(Records drawn from a dataset)
--*--

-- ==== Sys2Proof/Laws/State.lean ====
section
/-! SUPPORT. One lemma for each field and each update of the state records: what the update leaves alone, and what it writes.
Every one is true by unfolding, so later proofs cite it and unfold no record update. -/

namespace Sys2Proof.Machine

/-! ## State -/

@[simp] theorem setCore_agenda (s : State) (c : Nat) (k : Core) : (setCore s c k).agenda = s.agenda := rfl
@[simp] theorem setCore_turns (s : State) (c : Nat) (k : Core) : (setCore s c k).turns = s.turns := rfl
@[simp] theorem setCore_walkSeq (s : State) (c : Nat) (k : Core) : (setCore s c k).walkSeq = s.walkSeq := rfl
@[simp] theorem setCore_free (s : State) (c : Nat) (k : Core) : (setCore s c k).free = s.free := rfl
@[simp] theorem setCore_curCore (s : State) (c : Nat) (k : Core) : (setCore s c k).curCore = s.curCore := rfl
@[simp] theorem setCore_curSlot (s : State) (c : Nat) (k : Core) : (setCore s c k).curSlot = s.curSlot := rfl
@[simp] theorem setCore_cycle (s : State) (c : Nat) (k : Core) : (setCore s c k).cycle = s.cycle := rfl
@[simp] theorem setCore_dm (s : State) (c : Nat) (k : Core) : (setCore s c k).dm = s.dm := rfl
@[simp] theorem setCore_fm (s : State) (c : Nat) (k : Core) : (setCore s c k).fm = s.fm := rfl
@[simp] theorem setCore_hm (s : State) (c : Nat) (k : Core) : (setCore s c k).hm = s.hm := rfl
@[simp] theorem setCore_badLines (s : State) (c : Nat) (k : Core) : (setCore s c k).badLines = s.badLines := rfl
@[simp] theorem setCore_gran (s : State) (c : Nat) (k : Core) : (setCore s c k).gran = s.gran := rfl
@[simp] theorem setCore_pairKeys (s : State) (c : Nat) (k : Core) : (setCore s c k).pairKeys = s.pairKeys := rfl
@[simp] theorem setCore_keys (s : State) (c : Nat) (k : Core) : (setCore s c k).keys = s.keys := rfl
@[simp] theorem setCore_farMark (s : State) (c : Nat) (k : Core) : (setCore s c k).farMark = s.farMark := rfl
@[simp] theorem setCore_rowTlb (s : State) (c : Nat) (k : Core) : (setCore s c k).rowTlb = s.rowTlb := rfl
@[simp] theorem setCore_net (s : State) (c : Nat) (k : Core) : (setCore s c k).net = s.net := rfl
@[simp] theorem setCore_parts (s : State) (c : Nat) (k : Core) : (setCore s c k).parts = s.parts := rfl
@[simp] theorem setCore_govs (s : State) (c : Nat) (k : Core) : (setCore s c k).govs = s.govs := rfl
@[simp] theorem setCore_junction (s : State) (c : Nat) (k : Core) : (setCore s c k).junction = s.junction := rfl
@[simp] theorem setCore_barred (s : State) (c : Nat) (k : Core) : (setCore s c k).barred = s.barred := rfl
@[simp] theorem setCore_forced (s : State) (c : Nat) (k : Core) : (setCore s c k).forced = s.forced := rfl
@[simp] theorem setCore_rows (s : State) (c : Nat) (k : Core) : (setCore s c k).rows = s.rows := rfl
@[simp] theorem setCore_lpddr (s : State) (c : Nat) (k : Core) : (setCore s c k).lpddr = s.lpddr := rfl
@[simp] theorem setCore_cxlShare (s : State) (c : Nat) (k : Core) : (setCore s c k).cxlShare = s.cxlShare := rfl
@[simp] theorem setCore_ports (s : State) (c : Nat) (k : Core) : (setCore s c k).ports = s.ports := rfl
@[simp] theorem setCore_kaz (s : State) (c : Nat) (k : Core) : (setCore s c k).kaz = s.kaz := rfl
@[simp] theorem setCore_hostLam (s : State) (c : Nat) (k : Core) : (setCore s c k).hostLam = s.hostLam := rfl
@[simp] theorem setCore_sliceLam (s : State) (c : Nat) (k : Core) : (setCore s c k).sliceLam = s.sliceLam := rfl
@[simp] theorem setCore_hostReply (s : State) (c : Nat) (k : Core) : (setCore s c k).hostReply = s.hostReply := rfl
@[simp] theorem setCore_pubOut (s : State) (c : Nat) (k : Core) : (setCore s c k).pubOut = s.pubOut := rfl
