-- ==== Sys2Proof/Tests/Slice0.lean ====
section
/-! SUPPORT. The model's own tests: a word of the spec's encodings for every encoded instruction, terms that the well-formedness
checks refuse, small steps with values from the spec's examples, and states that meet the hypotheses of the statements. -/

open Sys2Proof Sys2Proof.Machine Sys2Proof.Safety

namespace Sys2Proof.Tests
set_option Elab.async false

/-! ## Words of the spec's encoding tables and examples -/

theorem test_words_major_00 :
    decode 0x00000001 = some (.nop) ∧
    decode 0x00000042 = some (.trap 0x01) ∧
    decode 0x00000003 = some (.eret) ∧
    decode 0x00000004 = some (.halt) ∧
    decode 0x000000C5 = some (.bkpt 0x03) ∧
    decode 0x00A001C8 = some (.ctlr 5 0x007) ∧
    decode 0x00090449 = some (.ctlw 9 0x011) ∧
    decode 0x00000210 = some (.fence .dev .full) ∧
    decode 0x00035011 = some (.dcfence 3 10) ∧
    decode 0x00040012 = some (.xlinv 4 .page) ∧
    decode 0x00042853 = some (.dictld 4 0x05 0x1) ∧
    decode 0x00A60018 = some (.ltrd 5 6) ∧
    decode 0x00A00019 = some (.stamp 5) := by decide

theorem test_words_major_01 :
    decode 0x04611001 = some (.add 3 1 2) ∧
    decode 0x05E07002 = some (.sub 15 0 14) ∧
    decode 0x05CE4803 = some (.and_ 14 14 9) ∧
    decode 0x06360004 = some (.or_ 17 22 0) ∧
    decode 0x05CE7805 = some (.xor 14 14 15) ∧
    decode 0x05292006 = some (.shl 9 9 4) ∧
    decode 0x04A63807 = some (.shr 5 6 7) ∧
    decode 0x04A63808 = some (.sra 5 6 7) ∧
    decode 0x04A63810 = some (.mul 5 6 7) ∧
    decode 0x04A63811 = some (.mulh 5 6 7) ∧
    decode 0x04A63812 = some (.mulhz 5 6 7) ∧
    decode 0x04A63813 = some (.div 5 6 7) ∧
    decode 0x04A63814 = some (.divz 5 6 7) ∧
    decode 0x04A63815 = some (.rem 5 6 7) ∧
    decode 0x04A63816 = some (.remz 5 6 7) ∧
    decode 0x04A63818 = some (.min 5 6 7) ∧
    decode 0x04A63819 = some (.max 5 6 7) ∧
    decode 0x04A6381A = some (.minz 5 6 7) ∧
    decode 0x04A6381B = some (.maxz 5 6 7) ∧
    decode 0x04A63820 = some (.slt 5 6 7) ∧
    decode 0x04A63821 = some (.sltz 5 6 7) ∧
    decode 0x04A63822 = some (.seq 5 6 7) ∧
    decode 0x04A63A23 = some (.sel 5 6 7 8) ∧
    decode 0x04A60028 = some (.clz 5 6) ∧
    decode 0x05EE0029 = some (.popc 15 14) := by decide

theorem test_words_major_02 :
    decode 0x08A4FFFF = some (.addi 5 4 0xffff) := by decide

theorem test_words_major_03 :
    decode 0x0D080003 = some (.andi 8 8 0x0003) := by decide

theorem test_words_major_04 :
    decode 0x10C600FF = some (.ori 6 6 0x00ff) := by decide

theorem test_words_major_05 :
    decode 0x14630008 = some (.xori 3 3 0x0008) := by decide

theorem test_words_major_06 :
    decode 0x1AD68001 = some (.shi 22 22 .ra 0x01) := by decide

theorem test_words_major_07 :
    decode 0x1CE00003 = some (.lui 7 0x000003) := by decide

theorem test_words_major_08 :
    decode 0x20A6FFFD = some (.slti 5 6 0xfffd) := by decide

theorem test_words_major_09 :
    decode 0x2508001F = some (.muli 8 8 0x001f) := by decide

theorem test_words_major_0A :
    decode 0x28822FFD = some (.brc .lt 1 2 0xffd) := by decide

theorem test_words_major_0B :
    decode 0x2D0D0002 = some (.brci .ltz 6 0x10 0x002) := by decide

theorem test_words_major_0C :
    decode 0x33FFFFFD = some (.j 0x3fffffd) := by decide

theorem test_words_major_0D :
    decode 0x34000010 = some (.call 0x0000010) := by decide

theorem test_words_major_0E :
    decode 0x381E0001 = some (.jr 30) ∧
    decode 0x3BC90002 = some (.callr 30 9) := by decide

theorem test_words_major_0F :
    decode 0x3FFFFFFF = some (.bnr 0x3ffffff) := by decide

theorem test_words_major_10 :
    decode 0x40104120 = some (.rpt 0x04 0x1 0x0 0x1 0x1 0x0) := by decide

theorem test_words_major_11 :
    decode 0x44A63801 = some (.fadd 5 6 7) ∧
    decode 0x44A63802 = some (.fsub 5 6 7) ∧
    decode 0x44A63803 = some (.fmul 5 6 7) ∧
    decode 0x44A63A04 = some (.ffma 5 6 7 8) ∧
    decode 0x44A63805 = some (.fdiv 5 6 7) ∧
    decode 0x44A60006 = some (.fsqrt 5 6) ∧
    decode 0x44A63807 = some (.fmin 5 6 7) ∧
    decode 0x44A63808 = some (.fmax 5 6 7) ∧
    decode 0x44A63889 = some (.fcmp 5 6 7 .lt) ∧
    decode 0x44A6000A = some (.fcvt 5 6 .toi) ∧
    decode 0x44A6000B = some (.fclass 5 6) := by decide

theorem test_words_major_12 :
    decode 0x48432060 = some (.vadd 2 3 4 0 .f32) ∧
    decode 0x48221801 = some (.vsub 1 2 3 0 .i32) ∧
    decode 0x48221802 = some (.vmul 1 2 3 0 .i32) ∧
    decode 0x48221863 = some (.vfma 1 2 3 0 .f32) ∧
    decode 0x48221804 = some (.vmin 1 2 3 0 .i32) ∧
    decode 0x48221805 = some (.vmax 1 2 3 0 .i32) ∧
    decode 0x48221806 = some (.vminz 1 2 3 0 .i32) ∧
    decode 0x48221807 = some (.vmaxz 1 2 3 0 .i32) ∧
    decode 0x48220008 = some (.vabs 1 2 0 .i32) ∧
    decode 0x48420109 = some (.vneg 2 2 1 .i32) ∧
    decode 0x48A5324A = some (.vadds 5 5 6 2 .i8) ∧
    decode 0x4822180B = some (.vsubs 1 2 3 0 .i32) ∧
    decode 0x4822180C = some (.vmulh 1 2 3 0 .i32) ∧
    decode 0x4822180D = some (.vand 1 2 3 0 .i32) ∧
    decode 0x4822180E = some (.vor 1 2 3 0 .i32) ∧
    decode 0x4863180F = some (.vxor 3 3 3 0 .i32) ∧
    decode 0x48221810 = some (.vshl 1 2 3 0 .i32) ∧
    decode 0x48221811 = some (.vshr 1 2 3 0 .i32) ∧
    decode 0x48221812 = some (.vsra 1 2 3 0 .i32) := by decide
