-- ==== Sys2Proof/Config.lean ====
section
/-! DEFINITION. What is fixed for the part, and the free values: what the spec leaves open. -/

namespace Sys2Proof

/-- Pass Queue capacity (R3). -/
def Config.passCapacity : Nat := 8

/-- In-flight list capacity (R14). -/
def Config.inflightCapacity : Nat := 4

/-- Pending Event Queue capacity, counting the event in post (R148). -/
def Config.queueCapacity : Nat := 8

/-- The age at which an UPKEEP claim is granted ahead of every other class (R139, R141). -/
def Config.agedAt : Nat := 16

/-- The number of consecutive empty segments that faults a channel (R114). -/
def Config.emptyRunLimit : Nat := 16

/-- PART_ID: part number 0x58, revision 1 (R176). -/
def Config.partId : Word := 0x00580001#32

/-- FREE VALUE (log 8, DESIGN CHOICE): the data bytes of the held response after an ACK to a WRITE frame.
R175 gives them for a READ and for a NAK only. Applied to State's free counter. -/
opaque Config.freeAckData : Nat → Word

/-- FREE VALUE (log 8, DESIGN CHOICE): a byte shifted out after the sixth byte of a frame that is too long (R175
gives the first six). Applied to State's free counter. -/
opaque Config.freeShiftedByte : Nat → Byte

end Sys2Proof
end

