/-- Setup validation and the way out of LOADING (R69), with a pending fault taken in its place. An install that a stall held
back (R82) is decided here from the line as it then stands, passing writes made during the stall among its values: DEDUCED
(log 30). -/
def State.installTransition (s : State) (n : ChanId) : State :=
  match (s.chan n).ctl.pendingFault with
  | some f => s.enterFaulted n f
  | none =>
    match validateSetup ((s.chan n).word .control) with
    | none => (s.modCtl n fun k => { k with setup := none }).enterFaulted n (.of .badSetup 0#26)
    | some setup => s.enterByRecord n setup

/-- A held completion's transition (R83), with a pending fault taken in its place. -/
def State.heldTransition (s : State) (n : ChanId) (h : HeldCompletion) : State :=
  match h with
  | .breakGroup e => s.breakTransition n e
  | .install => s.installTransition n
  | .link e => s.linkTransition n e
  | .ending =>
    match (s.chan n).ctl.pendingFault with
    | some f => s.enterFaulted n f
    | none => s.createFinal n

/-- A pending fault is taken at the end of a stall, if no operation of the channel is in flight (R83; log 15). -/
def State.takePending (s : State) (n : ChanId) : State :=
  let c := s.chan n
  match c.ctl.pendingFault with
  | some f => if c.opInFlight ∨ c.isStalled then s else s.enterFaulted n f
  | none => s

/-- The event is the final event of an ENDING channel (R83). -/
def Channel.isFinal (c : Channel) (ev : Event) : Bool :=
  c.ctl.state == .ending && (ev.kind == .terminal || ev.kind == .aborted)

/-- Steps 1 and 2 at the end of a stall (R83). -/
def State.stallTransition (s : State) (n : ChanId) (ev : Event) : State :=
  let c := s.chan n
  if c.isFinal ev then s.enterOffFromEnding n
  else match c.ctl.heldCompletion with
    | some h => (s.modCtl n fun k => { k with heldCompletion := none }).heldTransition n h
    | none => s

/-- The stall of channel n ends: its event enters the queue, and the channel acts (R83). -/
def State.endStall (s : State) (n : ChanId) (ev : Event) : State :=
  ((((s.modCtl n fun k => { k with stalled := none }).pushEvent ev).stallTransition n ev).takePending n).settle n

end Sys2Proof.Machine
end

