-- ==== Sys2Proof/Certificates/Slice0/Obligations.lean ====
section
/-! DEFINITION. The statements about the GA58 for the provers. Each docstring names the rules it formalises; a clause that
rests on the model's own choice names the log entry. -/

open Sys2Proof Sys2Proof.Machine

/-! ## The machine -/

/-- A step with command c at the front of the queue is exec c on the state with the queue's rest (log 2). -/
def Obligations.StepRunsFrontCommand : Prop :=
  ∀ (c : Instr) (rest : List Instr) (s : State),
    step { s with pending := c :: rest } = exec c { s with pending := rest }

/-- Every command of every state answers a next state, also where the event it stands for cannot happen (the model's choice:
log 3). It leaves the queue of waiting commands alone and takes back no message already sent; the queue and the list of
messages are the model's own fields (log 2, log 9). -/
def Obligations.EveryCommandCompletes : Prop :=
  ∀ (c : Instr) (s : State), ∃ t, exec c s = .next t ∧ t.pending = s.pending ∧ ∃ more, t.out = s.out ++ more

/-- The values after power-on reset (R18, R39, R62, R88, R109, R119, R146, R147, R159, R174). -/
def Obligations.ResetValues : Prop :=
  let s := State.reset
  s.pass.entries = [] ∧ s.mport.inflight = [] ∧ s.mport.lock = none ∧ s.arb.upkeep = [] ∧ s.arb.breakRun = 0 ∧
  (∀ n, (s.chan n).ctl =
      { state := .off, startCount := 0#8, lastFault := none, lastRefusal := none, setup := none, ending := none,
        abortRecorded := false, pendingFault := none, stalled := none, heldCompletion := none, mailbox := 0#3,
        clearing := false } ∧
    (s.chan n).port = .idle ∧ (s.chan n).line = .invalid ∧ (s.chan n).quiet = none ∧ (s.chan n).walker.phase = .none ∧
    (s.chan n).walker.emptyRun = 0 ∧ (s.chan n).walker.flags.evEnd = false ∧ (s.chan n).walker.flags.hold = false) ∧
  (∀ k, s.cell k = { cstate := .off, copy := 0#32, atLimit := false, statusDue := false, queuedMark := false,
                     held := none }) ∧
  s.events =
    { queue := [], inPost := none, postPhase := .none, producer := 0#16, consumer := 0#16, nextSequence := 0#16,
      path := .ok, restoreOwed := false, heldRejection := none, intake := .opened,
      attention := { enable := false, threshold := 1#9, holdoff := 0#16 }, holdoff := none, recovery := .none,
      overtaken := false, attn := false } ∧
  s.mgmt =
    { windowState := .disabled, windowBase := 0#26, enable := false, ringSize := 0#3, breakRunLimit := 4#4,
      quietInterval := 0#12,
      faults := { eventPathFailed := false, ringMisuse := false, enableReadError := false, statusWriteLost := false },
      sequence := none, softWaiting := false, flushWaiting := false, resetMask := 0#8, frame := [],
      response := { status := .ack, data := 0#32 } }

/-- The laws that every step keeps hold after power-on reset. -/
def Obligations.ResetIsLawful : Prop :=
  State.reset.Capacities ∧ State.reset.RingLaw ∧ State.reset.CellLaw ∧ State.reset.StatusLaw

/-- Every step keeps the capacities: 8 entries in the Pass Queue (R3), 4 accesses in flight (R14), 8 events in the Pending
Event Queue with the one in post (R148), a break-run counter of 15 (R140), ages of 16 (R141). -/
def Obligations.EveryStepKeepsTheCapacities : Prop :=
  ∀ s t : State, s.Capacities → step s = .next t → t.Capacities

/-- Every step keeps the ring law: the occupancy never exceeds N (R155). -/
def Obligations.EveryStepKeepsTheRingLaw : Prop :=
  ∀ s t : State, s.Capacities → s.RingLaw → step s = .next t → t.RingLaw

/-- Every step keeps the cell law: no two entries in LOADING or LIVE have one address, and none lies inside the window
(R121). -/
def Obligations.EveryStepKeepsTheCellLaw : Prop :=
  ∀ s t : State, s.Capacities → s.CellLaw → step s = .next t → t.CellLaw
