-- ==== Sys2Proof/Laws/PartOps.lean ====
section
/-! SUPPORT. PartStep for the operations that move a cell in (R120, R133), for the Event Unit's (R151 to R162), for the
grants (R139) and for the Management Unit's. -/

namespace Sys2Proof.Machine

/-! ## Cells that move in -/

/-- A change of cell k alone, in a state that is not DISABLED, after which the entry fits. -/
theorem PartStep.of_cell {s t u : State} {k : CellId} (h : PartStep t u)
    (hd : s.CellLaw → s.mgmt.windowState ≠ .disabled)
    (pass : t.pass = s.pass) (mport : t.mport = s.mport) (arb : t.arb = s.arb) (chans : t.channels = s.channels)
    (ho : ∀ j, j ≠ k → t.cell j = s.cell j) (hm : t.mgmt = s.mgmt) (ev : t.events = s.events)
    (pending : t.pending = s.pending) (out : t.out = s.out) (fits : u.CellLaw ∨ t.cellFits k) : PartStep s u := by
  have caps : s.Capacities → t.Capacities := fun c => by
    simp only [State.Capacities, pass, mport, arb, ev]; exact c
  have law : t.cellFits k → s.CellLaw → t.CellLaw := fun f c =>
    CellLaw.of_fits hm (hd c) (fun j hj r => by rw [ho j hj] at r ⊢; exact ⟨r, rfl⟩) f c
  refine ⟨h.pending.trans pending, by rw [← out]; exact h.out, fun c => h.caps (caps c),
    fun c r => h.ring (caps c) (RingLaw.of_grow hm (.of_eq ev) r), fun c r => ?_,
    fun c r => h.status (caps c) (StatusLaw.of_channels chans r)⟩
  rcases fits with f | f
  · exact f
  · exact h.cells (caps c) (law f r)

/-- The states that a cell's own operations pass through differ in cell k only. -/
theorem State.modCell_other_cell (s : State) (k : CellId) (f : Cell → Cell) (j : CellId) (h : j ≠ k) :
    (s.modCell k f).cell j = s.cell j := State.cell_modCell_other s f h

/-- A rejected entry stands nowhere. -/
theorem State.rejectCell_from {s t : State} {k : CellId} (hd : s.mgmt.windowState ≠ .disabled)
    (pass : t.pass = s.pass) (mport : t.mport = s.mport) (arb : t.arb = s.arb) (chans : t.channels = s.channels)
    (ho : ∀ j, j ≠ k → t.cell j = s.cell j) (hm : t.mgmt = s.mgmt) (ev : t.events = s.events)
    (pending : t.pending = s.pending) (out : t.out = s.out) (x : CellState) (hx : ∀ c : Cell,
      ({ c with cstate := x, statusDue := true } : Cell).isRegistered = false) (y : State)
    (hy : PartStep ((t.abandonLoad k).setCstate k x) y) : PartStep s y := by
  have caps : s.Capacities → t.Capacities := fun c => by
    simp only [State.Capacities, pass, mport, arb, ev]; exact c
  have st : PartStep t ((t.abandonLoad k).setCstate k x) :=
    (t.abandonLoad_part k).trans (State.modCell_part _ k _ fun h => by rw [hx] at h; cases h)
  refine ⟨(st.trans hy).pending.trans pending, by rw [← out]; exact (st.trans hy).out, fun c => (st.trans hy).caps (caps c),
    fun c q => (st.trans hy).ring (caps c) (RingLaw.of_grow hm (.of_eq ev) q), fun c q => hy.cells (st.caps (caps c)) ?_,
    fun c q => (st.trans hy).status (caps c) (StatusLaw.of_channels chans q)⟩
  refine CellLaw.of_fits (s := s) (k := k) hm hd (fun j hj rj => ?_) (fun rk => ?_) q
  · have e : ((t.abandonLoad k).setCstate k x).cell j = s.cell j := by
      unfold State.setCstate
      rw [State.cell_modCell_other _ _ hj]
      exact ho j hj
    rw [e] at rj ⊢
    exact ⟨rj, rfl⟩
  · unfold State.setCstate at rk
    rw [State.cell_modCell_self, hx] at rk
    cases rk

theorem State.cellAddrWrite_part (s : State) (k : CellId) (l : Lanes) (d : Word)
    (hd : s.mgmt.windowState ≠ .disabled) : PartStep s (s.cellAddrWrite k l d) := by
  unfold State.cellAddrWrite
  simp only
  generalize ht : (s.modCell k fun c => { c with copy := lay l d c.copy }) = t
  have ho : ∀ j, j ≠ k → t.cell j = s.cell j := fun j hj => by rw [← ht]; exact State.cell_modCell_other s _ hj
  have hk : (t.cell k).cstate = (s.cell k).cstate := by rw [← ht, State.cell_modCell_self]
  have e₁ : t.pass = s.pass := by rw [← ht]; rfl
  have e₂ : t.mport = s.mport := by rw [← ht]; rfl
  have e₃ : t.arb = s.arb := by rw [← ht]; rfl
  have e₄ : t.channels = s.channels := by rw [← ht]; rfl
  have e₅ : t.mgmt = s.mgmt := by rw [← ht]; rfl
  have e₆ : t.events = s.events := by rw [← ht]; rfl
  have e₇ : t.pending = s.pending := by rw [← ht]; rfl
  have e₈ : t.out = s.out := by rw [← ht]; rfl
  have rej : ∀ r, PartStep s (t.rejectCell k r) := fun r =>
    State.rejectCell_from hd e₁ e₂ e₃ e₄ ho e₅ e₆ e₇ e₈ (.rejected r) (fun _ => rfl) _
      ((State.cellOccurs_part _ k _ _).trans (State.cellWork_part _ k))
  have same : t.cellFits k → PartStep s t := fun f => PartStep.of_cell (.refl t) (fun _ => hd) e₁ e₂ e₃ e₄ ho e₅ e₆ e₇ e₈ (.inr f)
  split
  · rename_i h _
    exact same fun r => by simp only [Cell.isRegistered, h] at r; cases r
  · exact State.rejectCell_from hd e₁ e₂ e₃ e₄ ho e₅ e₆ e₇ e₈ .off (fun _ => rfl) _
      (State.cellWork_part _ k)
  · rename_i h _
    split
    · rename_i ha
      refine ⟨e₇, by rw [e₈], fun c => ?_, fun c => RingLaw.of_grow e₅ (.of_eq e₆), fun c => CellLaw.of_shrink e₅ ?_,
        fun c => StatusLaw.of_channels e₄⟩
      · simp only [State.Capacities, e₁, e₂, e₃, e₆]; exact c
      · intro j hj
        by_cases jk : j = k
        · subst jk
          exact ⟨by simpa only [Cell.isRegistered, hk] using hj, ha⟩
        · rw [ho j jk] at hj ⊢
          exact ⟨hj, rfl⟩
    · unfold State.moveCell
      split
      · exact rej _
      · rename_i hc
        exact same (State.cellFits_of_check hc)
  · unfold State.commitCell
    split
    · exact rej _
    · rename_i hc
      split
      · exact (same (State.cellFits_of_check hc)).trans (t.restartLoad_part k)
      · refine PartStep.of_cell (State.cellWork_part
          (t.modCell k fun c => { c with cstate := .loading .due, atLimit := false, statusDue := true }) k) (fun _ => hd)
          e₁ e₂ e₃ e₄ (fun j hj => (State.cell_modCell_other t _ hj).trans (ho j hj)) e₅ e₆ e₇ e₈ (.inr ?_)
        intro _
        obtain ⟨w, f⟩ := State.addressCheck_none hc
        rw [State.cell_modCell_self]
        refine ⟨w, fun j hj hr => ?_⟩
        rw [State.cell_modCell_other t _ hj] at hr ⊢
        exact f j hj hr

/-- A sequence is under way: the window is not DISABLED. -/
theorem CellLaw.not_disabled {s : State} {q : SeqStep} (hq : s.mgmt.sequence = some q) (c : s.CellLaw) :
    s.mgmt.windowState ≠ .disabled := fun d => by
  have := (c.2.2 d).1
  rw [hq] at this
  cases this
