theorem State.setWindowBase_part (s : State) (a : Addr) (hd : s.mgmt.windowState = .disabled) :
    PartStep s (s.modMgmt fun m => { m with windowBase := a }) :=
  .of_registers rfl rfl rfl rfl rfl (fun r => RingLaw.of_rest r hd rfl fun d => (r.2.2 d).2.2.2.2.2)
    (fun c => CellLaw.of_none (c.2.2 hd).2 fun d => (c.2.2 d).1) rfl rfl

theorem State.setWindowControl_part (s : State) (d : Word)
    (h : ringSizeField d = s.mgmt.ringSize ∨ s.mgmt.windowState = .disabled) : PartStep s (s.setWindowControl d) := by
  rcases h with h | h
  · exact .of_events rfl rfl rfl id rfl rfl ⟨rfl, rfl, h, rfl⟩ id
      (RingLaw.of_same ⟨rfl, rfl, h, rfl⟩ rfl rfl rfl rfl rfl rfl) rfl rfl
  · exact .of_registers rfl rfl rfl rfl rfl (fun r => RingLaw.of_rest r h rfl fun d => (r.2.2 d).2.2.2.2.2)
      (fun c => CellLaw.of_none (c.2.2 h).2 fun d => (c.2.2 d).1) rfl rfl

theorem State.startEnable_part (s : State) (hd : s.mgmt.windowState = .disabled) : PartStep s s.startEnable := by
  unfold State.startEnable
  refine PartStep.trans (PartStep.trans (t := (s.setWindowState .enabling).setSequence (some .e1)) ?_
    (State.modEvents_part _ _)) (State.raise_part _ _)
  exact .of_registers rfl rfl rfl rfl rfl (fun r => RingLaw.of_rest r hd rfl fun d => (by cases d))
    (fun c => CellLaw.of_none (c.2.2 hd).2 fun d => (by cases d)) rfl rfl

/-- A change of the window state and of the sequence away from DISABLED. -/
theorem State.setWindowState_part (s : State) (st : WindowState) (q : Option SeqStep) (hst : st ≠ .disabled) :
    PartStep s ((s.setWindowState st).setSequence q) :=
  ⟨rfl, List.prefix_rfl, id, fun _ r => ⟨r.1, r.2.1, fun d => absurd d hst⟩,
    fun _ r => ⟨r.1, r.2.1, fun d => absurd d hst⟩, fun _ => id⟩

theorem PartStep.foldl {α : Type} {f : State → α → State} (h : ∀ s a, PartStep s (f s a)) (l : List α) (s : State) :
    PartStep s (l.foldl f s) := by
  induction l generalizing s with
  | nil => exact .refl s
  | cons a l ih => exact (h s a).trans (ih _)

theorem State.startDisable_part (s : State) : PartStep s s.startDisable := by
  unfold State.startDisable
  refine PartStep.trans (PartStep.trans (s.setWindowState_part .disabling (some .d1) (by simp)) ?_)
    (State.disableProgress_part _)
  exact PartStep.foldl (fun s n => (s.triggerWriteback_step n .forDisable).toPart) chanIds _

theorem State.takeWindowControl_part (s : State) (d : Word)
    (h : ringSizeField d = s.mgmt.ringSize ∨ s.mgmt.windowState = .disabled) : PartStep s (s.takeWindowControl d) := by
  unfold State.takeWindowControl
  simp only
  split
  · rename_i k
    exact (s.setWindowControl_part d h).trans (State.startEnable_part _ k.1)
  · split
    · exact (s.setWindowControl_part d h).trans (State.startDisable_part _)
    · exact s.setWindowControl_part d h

--*--

■ **DIRECTIONS FOR THIS TASK**: Copy out only the lines above from the one with "holdoff := 0#16" to the one with "that move in -/", inclusive, exactly as they stand.

■ **YOUR SOLUTION**:
      attention := { enable := false, threshold := 1#9, holdoff := 0#16 }, holdoff := none, recovery := .none,
      overtaken := false, attn := false } ∧
  s.mgmt =
    { windowState := .disabled, windowBase := 0#26, enable := false, ringSize := 0#3, breakRunLimit := 4#4,
      quietInterval := 0#12,
      faults := { eventPathFailed := false, ringMisuse := false, enableReadError := false, statusWriteLost := false },
      sequence := none, softWaiting := false, flushWaiting := false, resetMask := 0#8, frame := [],
      response := { status := .ack, data := 0#32 } }

/-- The laws that every step keeps hold after power-on reset. -/
def Obligations.ResetIsLawful : Prop :=
  State.reset.Capacities ∧ State.reset.RingLaw ∧ State.reset.CellLaw ∧ State.reset.StatusLaw

/-- Every step keeps the capacities: 8 entries in the Pass Queue (R3), 4 accesses in flight (R14), 8 events in the Pending
Event Queue with the one in post (R148), a break-run counter of 15 (R140), ages of 16 (R141). -/
def Obligations.EveryStepKeepsTheCapacities : Prop :=
  ∀ s t : State, s.Capacities → step s = .next t → t.Capacities

/-- Every step keeps the ring law: the occupancy never exceeds N (R155). -/
def Obligations.EveryStepKeepsTheRingLaw : Prop :=
  ∀ s t : State, s.Capacities → s.RingLaw → step s = .next t → t.RingLaw

/-- Every step keeps the cell law: no two entries in LOADING or LIVE have one address, and none lies inside the window
(R121). -/
def Obligations.EveryStepKeepsTheCellLaw : Prop :=
  ∀ s t : State, s.Capacities → s.CellLaw → step s = .next t → t.CellLaw
-- ==== Sys2Proof/Laws/PartOps.lean ====
section
/-! SUPPORT. PartStep for the operations that move a cell in (R120, R133), for the Event Unit's (R151 to R162), for the
grants (R139) and for the Management Unit's. -/

namespace Sys2Proof.Machine

/-! ## Cells that move in -/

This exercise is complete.